*** Opening of Data in this exercise ***

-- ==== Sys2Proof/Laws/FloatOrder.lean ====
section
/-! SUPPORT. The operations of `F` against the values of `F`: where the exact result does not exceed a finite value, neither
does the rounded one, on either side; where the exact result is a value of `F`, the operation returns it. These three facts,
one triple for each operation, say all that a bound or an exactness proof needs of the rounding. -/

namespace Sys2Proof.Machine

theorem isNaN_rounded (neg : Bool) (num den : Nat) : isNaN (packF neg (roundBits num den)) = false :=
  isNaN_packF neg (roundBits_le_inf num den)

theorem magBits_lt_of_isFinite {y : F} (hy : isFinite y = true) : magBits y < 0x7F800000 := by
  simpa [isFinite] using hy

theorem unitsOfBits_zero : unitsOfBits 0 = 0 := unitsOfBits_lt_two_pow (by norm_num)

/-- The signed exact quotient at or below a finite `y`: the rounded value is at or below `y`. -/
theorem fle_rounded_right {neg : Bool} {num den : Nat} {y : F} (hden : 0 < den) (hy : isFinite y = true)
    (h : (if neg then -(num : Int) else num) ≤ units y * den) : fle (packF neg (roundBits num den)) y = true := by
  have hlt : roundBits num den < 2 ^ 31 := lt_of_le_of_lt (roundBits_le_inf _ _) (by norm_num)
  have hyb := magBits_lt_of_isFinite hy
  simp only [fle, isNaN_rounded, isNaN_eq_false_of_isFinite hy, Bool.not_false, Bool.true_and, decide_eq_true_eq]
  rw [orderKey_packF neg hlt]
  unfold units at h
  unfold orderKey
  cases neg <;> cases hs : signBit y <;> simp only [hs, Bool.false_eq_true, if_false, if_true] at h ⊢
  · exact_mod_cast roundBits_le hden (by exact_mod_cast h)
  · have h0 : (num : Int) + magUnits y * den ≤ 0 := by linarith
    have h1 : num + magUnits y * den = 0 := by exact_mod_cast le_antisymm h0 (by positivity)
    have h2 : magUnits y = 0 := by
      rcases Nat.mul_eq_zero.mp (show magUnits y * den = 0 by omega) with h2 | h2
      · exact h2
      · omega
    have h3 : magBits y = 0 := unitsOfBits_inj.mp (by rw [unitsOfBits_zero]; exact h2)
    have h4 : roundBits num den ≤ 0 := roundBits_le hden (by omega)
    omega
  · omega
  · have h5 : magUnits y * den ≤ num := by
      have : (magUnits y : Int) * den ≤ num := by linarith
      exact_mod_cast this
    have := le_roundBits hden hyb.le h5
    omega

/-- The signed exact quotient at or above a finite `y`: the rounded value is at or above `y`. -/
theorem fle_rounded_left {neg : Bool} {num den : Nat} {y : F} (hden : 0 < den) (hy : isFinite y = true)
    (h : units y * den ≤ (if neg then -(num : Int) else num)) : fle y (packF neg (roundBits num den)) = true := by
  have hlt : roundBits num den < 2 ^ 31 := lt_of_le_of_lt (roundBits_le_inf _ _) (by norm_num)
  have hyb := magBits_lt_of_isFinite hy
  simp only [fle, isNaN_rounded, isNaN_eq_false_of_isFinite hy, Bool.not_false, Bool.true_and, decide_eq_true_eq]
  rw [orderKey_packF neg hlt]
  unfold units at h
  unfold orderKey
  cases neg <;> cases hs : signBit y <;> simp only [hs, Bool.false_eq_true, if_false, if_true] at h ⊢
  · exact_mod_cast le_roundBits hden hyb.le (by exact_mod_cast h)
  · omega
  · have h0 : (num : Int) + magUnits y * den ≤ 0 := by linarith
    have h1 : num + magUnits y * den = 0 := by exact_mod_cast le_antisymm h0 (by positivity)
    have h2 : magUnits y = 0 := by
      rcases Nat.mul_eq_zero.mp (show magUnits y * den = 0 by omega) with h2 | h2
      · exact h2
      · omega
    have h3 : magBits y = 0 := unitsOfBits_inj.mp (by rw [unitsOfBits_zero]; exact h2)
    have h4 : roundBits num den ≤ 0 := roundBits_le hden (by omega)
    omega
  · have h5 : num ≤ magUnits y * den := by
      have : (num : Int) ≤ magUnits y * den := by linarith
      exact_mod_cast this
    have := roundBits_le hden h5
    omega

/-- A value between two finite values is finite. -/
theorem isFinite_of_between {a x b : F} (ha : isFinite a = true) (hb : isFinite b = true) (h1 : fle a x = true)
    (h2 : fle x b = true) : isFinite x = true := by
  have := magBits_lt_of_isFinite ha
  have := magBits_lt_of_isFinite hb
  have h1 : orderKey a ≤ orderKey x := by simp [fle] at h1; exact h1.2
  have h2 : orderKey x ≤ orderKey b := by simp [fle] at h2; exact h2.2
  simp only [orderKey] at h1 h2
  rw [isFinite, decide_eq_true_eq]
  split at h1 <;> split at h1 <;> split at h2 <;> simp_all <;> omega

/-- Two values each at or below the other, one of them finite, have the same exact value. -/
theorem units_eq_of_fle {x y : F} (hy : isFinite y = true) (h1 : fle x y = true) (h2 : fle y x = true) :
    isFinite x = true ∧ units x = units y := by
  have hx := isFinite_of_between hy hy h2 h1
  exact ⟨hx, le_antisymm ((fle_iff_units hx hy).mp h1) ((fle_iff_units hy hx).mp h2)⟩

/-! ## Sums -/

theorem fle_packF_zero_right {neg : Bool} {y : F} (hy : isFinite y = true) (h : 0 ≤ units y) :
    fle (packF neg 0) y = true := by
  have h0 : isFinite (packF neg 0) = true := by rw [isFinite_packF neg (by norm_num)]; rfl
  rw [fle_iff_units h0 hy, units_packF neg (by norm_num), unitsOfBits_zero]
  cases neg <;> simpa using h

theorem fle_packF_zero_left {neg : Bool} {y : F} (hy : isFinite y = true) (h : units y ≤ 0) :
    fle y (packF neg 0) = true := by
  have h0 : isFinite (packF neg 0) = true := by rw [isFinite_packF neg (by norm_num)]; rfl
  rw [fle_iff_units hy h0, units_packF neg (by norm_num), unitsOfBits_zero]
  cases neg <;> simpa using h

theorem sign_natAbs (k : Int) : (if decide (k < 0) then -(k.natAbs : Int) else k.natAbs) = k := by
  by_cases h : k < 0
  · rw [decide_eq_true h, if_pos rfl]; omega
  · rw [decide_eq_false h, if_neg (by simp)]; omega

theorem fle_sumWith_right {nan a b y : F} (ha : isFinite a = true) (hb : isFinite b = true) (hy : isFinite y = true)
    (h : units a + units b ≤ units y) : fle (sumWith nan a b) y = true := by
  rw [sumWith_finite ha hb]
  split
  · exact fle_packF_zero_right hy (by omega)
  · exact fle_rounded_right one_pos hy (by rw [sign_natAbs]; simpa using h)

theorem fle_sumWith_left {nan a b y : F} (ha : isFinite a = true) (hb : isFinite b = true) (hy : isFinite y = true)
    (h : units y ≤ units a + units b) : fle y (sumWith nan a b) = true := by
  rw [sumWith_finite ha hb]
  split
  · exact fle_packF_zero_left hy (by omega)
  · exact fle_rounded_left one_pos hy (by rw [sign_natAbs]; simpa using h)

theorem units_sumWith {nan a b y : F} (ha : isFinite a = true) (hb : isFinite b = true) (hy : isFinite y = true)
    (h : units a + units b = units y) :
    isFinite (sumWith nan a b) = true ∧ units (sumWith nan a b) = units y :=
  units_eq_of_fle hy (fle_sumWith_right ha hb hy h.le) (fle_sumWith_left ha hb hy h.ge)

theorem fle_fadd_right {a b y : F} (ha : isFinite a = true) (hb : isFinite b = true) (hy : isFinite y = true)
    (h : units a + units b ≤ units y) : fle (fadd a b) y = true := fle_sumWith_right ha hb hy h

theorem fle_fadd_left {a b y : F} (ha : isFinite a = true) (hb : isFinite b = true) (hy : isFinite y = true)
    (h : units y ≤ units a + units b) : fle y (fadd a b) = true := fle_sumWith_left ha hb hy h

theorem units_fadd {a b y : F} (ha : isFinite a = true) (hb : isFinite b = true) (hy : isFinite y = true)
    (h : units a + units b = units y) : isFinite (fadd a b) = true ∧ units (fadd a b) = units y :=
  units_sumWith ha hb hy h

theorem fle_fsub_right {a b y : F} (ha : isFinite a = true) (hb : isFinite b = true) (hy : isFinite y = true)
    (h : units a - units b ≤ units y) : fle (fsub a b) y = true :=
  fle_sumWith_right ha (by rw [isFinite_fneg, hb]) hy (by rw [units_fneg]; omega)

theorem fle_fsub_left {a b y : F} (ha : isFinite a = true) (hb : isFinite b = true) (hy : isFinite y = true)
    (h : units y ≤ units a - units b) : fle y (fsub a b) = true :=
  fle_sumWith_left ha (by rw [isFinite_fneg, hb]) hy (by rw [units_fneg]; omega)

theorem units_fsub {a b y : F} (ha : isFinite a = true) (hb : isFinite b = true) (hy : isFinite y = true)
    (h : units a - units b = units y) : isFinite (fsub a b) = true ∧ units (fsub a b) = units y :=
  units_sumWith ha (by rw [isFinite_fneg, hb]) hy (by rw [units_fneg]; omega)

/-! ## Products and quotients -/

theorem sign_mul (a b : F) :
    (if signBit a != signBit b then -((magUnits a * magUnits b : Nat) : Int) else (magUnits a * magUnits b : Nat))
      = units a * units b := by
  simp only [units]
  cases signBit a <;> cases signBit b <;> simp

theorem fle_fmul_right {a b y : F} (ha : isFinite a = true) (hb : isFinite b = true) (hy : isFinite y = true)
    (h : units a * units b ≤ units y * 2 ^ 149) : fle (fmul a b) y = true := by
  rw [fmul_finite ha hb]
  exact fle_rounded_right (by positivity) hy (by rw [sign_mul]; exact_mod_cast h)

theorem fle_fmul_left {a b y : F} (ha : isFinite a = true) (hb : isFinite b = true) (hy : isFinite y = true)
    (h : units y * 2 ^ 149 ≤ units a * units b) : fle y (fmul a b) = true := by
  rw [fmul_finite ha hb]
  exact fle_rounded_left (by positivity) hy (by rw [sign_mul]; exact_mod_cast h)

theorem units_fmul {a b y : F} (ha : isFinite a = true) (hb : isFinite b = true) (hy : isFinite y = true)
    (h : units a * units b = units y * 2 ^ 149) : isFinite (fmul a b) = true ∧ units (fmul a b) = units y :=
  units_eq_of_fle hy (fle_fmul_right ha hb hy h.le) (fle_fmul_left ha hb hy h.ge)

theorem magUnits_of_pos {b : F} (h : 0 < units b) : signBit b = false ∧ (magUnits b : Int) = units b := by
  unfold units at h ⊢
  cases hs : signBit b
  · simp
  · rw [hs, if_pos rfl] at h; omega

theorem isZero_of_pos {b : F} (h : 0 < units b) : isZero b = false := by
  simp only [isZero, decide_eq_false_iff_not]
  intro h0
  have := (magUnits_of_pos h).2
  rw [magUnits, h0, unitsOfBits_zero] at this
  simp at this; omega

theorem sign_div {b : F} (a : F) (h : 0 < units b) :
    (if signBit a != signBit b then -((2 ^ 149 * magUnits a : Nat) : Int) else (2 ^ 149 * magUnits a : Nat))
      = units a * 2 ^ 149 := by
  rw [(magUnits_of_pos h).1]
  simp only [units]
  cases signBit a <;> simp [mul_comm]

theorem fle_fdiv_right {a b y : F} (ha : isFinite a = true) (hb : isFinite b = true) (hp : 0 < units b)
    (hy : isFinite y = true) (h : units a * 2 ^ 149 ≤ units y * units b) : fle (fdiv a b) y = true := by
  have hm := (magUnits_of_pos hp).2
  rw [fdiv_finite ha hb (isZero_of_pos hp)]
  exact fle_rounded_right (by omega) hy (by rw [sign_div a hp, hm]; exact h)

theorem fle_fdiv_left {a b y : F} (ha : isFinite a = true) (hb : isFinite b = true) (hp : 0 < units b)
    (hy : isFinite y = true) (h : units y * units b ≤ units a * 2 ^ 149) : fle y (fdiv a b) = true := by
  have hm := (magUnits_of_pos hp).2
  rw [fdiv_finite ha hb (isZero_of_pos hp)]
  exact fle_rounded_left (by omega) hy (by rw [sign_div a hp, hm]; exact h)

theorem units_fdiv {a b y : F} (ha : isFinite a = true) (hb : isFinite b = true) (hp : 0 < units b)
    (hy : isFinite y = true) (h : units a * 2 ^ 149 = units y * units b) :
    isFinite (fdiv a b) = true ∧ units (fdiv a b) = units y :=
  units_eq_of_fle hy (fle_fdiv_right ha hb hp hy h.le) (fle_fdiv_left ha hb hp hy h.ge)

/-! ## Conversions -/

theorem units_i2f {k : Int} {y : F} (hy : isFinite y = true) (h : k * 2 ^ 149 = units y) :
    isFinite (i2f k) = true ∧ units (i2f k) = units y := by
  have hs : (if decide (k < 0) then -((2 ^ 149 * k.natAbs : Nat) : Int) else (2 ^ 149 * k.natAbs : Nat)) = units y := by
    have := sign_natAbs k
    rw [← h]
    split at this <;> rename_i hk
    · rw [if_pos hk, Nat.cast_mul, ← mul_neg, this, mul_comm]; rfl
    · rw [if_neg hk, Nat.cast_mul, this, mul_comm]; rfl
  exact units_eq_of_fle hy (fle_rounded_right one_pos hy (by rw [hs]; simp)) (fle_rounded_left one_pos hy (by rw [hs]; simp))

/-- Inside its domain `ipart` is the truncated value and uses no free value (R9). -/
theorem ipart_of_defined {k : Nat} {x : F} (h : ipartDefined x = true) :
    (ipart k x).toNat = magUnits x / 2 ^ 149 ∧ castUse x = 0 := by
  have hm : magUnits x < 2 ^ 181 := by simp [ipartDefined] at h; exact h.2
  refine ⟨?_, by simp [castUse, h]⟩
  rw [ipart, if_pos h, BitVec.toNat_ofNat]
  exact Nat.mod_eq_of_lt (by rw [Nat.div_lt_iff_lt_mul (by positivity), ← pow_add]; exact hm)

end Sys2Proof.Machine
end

*** Close of Data in this exercise ***

**Required action**
Copy out each line of the data above, exactly, if it lies between the line holding "y * den ≤ num := by" and the line holding "have : (num", inclusive; copy no other line.

**Response box**
  · have h5 : magUnits y * den ≤ num := by
      have : (magUnits y : Int) * den ≤ num := by linarith
      exact_mod_cast this
    have := le_roundBits hden hyb.le h5
    omega

/-- The signed exact quotient at or above a finite `y`: the rounded value is at or above `y`. -/
theorem fle_rounded_left {neg : Bool} {num den : Nat} {y : F} (hden : 0 < den) (hy : isFinite y = true)
    (h : units y * den ≤ (if neg then -(num : Int) else num)) : fle y (packF neg (roundBits num den)) = true := by
  have hlt : roundBits num den < 2 ^ 31 := lt_of_le_of_lt (roundBits_le_inf _ _) (by norm_num)
  have hyb := magBits_lt_of_isFinite hy
  simp only [fle, isNaN_rounded, isNaN_eq_false_of_isFinite hy, Bool.not_false, Bool.true_and, decide_eq_true_eq]
  rw [orderKey_packF neg hlt]
  unfold units at h
  unfold orderKey
  cases neg <;> cases hs : signBit y <;> simp only [hs, Bool.false_eq_true, if_false, if_true] at h ⊢
  · exact_mod_cast le_roundBits hden hyb.le (by exact_mod_cast h)
  · omega
  · have h0 : (num : Int) + magUnits y * den ≤ 0 := by linarith
    have h1 : num + magUnits y * den = 0 := by exact_mod_cast le_antisymm h0 (by positivity)
    have h2 : magUnits y = 0 := by
      rcases Nat.mul_eq_zero.mp (show magUnits y * den = 0 by omega) with h2 | h2
      · exact h2
      · omega
    have h3 : magBits y = 0 := unitsOfBits_inj.mp (by rw [unitsOfBits_zero]; exact h2)
    have h4 : roundBits num den ≤ 0 := roundBits_le hden (by omega)
    omega
  · have h5 : num ≤ magUnits y * den := by
      have : (num : Int) ≤ magUnits y * den := by linarith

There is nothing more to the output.